What this task involves -
Copy nothing from the entries below except the lines from the one containing "none => none" through the one containing "if f.fatal then (match", and copy those exactly.

Provided entries -
────────────────────
/-- The graph image of a node, for its notices. -/
def State.imageOf (s : State) (d e : Nat) : Nat :=
  match s.node? d e with
  | some n => ((s.launch? n.home n.launch).map (·.image)).getD 0
  | none => 0

/-- The node of a core, if it runs one. -/
def State.coreNode? (s : State) (n : Nat) : Option NodeEntry :=
  let c := s.core n
  match s.node? c.nodeDie c.nodeEntry with
  | some x => if n ∈ x.cores then some x else none
  | none => none

/-- NODE of a core (R192). -/
def Core.handle (c : Core) : Nat := nodeHandle c.nodeDie c.nodeEntry

/-! ## Launch requests (R321, R396) -/

/-- A record with the fields of a graph engine of a die. -/
def State.engineRec (s : State) (k die cls sub node : Nat) (fatal paused : Bool) (addr : Option Nat) (restart image : Nat) :
    FaultRec :=
  ⟨s.gtc, agentWord 8 die 0, node, k, fatal, paused, addr, causeWord false cls (sub * 256), 0, 0xFFFFFFFF, 0, restart, image, 0⟩

/-- A launch request is made on a die: it reads the image's header to find HOME. A recoverable fault holds the request
until the freeze lifts; a fatal one drops it, and its GLAUNCH completes (R321, R396, R403). -/
def State.requestLaunch (s : State) (die k image : Nat) (arg : Word) (gdone win : Option Nat) : State :=
  match s.uncopied.loadEx k image 64 with
  | .ok bs => { s with reqs := s.reqs ++ [⟨(bs.getD 7 0).toNat % 4, (bs.getD 6 0).toNat, k, image, arg, gdone, win⟩] }
  | .error f =>
    let s1 := s.report k (s.engineRec k die f.cls f.sub 0x3FFF f.fatal (!f.fatal) (some f.addr) 0xFFFF image)
    if f.fatal then (match gdone with | none => s1 | some id => s1.finishCmd id)
    else s1.updCtx k fun x => { x with heldReqs := x.heldReqs ++ [⟨die, 0, k, image, arg, gdone, win⟩] }

/-- Requests for each NEXT image of a completed graph. -/
def State.requestAll (s : State) (die k : Nat) (arg : Word) : List Nat → State
  | [] => s
  | i :: r => (s.requestLaunch die k i arg none none).requestAll die k arg r

/-! ## Graph completion (R325) -/

/-- Complete the listed commands. -/
def State.finishCmds (s : State) : List Nat → State
  | [] => s
  | i :: r => (s.finishCmd i).finishCmds r

/-- Free the listed node entries; messages still under way to one of them are discarded. -/
def State.freeNodes (s : State) : List (Nat × Nat) → State
  | [] => s
  | (d, e) :: r =>
    State.freeNodes { s.setDep d e .free with
      msgs := s.msgs.filter fun m => !(decide (m.dst = d) && decide (m.entry = e)) } r

/-- The status word of a graph (R325, R395). -/
def LaunchEntry.statusWord (l : LaunchEntry) : Nat :=
  l.hdr.nnodes % 65536 * 2 ^ 48 + l.state % 256 * 2 ^ 16 + l.flags.toNat

/-- Write a graph's status word as a presence-filling write; a fault is reported and leaves it unwritten (R325, R405). -/
def State.writeStatus (s : State) (home : Nat) (l : LaunchEntry) : State :=
  if l.hdr.status = 0 ∨ l.hdr.status % 8 ≠ 0 then s
  else
    let w := BitVec.ofNat 64 l.statusWord
    match (match translate (s.pages l.ctx) l.hdr.status Need.pwrite with
      | .error f => Except.error f
      | .ok pa => s.fillNow l.hdr.status pa w) with
    | .ok s' => s'
    | .error f => s.report l.ctx (s.engineRec l.ctx home f.cls f.sub 0x3FFF false false (some f.addr) 0 l.image)

/-- Steps 1 to 5 of R325; a graph that did not complete normally makes no NEXT request (R370). -/
def State.completeGraph (s : State) (home e : Nat) (l : LaunchEntry) : State :=
  let s1 := s.writeStatus home l
  let s2 := if l.state = 0 then s1.requestAll home l.ctx l.arg l.hdr.next else s1
  let s3 := s2.finishCmds l.gdone
  let s4 := s3.postEvent l.ctx (eventEntry 1 l.image l.statusWord s.gtc.toNat)
  let s5 := (s4.freeNodes l.nodes).setDep home e .free
  s5.updCtx l.ctx fun x => { x with
    regions := x.regions.map fun p => if p.2.owner = (home, e) then (p.1, { p.2 with copy := [] }) else p }

/-- A node has finished: DONE or CANCELLED. -/
def State.nodeOver (s : State) (p : Nat × Nat) : Bool :=
  match s.node? p.1 p.2 with
  | some n => decide (n.st = .done) || decide (n.st = .cancelled)
  | none => true

/-- A graph whose every node has finished completes (R325, R370). -/
def State.checkGraph (s : State) (home e : Nat) : State :=
  match s.launch? home e with
  | none => s
  | some l => if l.launched && l.nodes.all s.nodeOver then s.completeGraph home e l else s

/-- Send a message for each successor of a node (R322, R370). -/
def State.sendSucc (s : State) (d : Nat) (n : NodeEntry) (err : Bool) (cause : Nat) : State :=
  match s.launch? n.home n.launch with
  | none => s
  | some l => { s with msgs := s.msgs ++ n.nr.succ.filterMap fun i =>
      (l.nodes[i]?).map fun p => ⟨d, p.1, p.2, 1, err, cause⟩ }

/-! ## Stopping a runner -/

/-- Withdraw the deferrals of a core (R118, R369). -/
def State.withdraw (s : State) (n : Nat) : State :=
  { s with deferrals := s.deferrals.filter fun d => match d.who with
    | .pld c _ => decide (c ≠ n)
    | .plda c _ _ => decide (c ≠ n) }

/-- A core falls idle; what is outstanding on it is dropped. -/
def State.vacate (s : State) (n : Nat) : State :=
  let s2 := s.withdraw n
  { (s2.updCore n fun c => { c with
      run := .idle, fused := false, openBatch := [], accs := [], holdAcc := [], holdAll := [], holdStore := []
      holdTake := [], group := none, served := [], heldBy := none, cfgBy := none, pacer := {}, ports := [], banks := [], fab := {}, drained := false
      preempt := false, stopMask := none, late := 0, again := [], entry := false, pausedPorts := [], ldc := 0, stc := 0, cpc := 0, tlc := 0
      btc := 0, gang := [], mcIssued := 0, lastOf := [], gangArrivals := 0, seen := [] }) with
    cmds := s2.cmds.filter fun k => decide (k.owner ≠ Owner.core n) }

/-- A runner leaves its core: windows are written back, and the fabric load ends (R22, R104, R369). -/
def State.leaveCore (s : State) (n : Nat) : State := ((s.flushCore n).endLoad n).vacate n

/-- Every listed core. -/
def State.leaveCores (s : State) : List Nat → State
  | [] => s
  | n :: r => (s.leaveCore n).leaveCores r

/-- Free save slots (R329). -/
def State.freeSlots (s : State) (k : Nat) : List Nat → State
  | [] => s
  | i :: r => (s.updCtx k fun x => { x with slots := SMap.del x.slots i }).freeSlots k r

/-- Cancel a node (R369, R370, R395): it stops, passes error tokens to its successors, and may complete its graph. -/
def State.cancelNode (s : State) (d e cause : Nat) : State :=
  match s.node? d e with
  | none => s
  | some n =>
    if n.st = .done ∨ n.st = .cancelled then s
    else
      let s1 := if n.st = .run then s.leaveCores n.cores else s
      let s2 := { s1 with cmds := s1.cmds.filter fun k => decide (k.owner ≠ Owner.node d e) }
      let s3 := s2.freeSlots n.ctx n.slots
      let s4 := s3.setDep d e (.node { n with st := .cancelled, cores := [], slots := [], fixed := [], preemptAt := none })
      let s5 := match s4.launch? n.home n.launch with
        | none => s4
        | some l => s4.setDep n.home n.launch (.launch { l with state := if l.state = 0 then cause else l.state })
      let s6 := s5.trace n.ctx 4 (agentWord 8 d 0) 0 0xFFFFFFFF 0 (nodeHandle d e) cause
      (s6.sendSucc d n true cause).checkGraph n.home n.launch

/-- Cancel the node a core runs; a core that runs no node of a table is only stopped. -/
def State.cancelCore (s : State) (n cause : Nat) : State :=
  match s.coreNode? n with
  | some _ => s.cancelNode (s.core n).nodeDie (s.core n).nodeEntry cause
  | none => s.leaveCore n

/-! ## Faults of agents -/

/-- The three outcomes of a fault record (R376). -/
inductive Sev where
  | fatal
  | paused
  | reported
deriving DecidableEq, Repr

/-- A record of an agent of core n (kinds 0–5). -/
def State.coreRec (s : State) (n kind unit cls code : Nat) (sev : Sev) (addr : Option Nat) (soff opc restart : Nat) : FaultRec :=
  let c := s.core n
  ⟨s.gtc, agentWord kind n unit, (if (s.coreNode? n).isSome then c.handle else 0x3FFF), c.ctx, decide (sev = .fatal),
    decide (sev = .paused), addr, causeWord c.hm cls code, c.pc.toNat, soff, opc, restart, s.imageOf c.nodeDie c.nodeEntry,
    c.fab.imgId.toNat⟩

/-- A fault of an agent of core n: the record, and for a fatal fault the cancellation of the node (R376). -/
def State.coreFault (s : State) (n kind unit cls code : Nat) (sev : Sev) (addr : Option Nat) (soff opc restart : Nat) : State :=
  let s1 := s.report (s.core n).ctx (s.coreRec n kind unit cls code sev addr soff opc restart)
  if sev = .fatal then s1.cancelCore n 1 else s1

/-- Class of a command's faults (R377). -/
def cmdClass (opc : Nat) : Nat :=
  if opc < 0x40 then 3 else if opc < 0x50 then 8 else if opc < 0x60 then 9 else if opc < 0x70 then 0xB
  else if opc < 0x80 then 0xA else if opc < 0x90 then 0xC else if opc < 0xA0 then 0xD else 3

/-- The die whose engines serve a command's issuer. -/
def Cmd.die (k : Cmd) : Nat :=
  match k.owner with
  | .core n => n / 16
  | .node d _ => d

/-- KIND of the agent that executes a command (R365); COPY forms are copy channels. -/
def Cmd.kind (k : Cmd) : Nat :=
  let o := k.opc.toNat
  if 0x10 ≤ o ∧ o < 0x20 then 1 else if o < 0x30 then 0 else if o < 0x40 then 5 else if o < 0x45 then 2 else if o < 0x50 then 4
  else if o < 0x60 then 6 else if o < 0x70 then 11 else if o < 0x80 then 7 else if o < 0x90 then 9
  else if o < 0xA0 then 8 else 0

/-- LOC of the agent that executes a command (R365): the core, the die, HD, or the merging stack of the die. -/
def Cmd.loc (k : Cmd) : Nat :=
  if k.kind ≤ 5 then (match k.owner with | .core n => n | .node d _ => d)
  else if k.kind = 9 then 4
  else if k.kind = 11 then 2 * k.die
  else k.die

/-- UNIT of a command's agent: its copy channel, the port or the bank it names (R365). -/
def Cmd.unit (k : Cmd) : Nat :=
  let o := k.opc.toNat
  if 0x30 ≤ o ∧ o < 0x40 then k.w3.toNat / 2 ^ 30
  else if 0x10 ≤ o ∧ o ≤ 0x12 then k.w3.toNat / 2 ^ 28
  else if 0x40 ≤ o ∧ o ≤ 0x46 then k.w3.toNat / 2 ^ 31 else 0

/-- A fault of a command (R377): the record, and the cancellation of its node or its pause. -/
def State.cmdFaultAs (s : State) (k : Cmd) (kind loc : Nat) (cls sub : Nat) (sev : Sev) (addr : Option Nat) (restart : Nat) : State :=
  let node := match k.owner with
    | .core n => if (s.coreNode? n).isSome then (s.core n).handle else 0x3FFF
    | .node d e => nodeHandle d e
  let image := match k.owner with
    | .core n => s.imageOf (s.core n).nodeDie (s.core n).nodeEntry
    | .node d e => s.imageOf d e
  let hm := match k.owner with | .core n => (s.core n).hm | .node _ _ => false
  let img := match k.owner with | .core n => (s.core n).fab.imgId.toNat | .node _ _ => 0
  let s1 := s.report k.ctx ⟨s.gtc, agentWord kind loc k.unit, node, k.ctx, decide (sev = .fatal), decide (sev = .paused), addr,
    causeWord hm cls (sub * 256 + k.opc.toNat), k.pc.toNat, k.soff.toNat, k.opc.toNat, restart, image, img⟩
  match sev with
  | .fatal => (match k.owner with | .core n => s1.cancelCore n 1 | .node d e => s1.cancelNode d e 1)
  | .paused => s1.updCmd k.id fun j => { j with state := .paused }
  | .reported => s1

/-- A fault of a command by its own agent. -/
def State.cmdFault (s : State) (k : Cmd) (sub : Nat) (addr : Option Nat) (restart : Nat) : State :=
  s.cmdFaultAs k k.kind k.loc (cmdClass k.opc.toNat) sub .fatal addr restart

/-- A memory fault of a command: recoverable ones pause it (R401–R403); an access that only waits is made again (R409). -/
def State.cmdMemFault (s : State) (k : Cmd) (f : MemFault) (restart : Nat) : State :=
  if f.waits then s else s.cmdFaultAs k k.kind k.loc f.cls f.sub (if f.fatal then .fatal else .paused) (some f.addr) restart

/-- A memory fault of a scalar access of core n (R401, R403): a recoverable one pauses the core at the instruction. -/
def State.scalarMemFault (s : State) (n : Nat) (f : MemFault) (soff : BitVec 32) (opc : BitVec 8) : State :=
  if f.waits then s else
  let s1 := s.coreFault n 0 0 f.cls (f.sub * 256 + opc.toNat) (if f.fatal then .fatal else .paused) (some f.addr) soff.toNat 0 0
  if f.fatal then s1 else s1.updCore n fun c => { c with run := .paused }

/-! ## Taking an exception and returning from one (R184, R185, R364) -/

/-- Enter the trap handler: EPC, CAUSE and SOFF (R184). -/
def Core.enterHandler (c : Core) (epc : BitVec 32) (cls : BitVec 8) (code : BitVec 16) : Core :=
  { c with epc := epc, cls := cls, code := code, hm := true, soff := 0, entry := false, group := none }

/-- Leave the trap handler (R185). -/
def Core.leaveHandler (c : Core) : Core := { c with hm := false, soff := c.epc, group := none }

/-- A program-detected fault of core n, or a TRAP: the handler is entered, unless HANDLER is 0, the core is in handler
mode, or the use is always reported; then a fatal record cancels the node (R364, R378). -/
def State.exception (s : State) (n : Nat) (epc : BitVec 32) (cls : BitVec 8) (code : BitVec 16) (always : Bool) (opc : Nat) : State :=
  let c := s.core n
  if always || c.hm || decide (c.handler = 0#64) then s.coreFault n 0 0 cls.toNat code.toNat .fatal none c.soff.toNat opc 0
  else s.setCore n (c.enterHandler epc cls code)

/-- A reserved use of class 0x02 by a command of an opcode, or by an instruction, whose opcode is 0 here (R365, R378). -/
def State.reservedAs (s : State) (n code opc : Nat) : State :=
  s.exception n (s.core n).soff 2#8 (BitVec.ofNat 16 code) (decide (code = 3) || decide (code = 4) || decide (code = 9)) opc

/-- A reserved use by an instruction. -/
def State.reservedUse (s : State) (n code : Nat) : State := s.reservedAs n code 0

/-- An illegal encoding of class 0x01 (R373). -/
def State.illegal (s : State) (n sub op opc : Nat) : State :=
  s.exception n (s.core n).soff 1#8 (BitVec.ofNat 16 (sub * 256 + op)) false opc

/-! ## Issue -/

/-- The control core issues: it runs, no HURDLE holds it, no CFG command waits to install, it has not stopped at a safe
point (R167, R203, R221, R368). -/
def Core.issues (c : Core) : Bool :=
  decide (c.run = .running) && decide (c.heldBy = none) && decide (c.cfgBy = none) && decide (c.stopMask = none)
────────────────────
Exercise answer -
  | none => none

/-- NODE of a core (R192). -/
def Core.handle (c : Core) : Nat := nodeHandle c.nodeDie c.nodeEntry

/-! ## Launch requests (R321, R396) -/

/-- A record with the fields of a graph engine of a die. -/
def State.engineRec (s : State) (k die cls sub node : Nat) (fatal paused : Bool) (addr : Option Nat) (restart image : Nat) :
    FaultRec :=
  ⟨s.gtc, agentWord 8 die 0, node, k, fatal, paused, addr, causeWord false cls (sub * 256), 0, 0xFFFFFFFF, 0, restart, image, 0⟩

/-- A launch request is made on a die: it reads the image's header to find HOME. A recoverable fault holds the request
until the freeze lifts; a fatal one drops it, and its GLAUNCH completes (R321, R396, R403). -/
def State.requestLaunch (s : State) (die k image : Nat) (arg : Word) (gdone win : Option Nat) : State :=
  match s.uncopied.loadEx k image 64 with
  | .ok bs => { s with reqs := s.reqs ++ [⟨(bs.getD 7 0).toNat % 4, (bs.getD 6 0).toNat, k, image, arg, gdone, win⟩] }
  | .error f =>
    let s1 := s.report k (s.engineRec k die f.cls f.sub 0x3FFF f.fatal (!f.fatal) (some f.addr) 0xFFFF image)
    if f.fatal then (match gdone with | none => s1 | some id => s1.finishCmd id)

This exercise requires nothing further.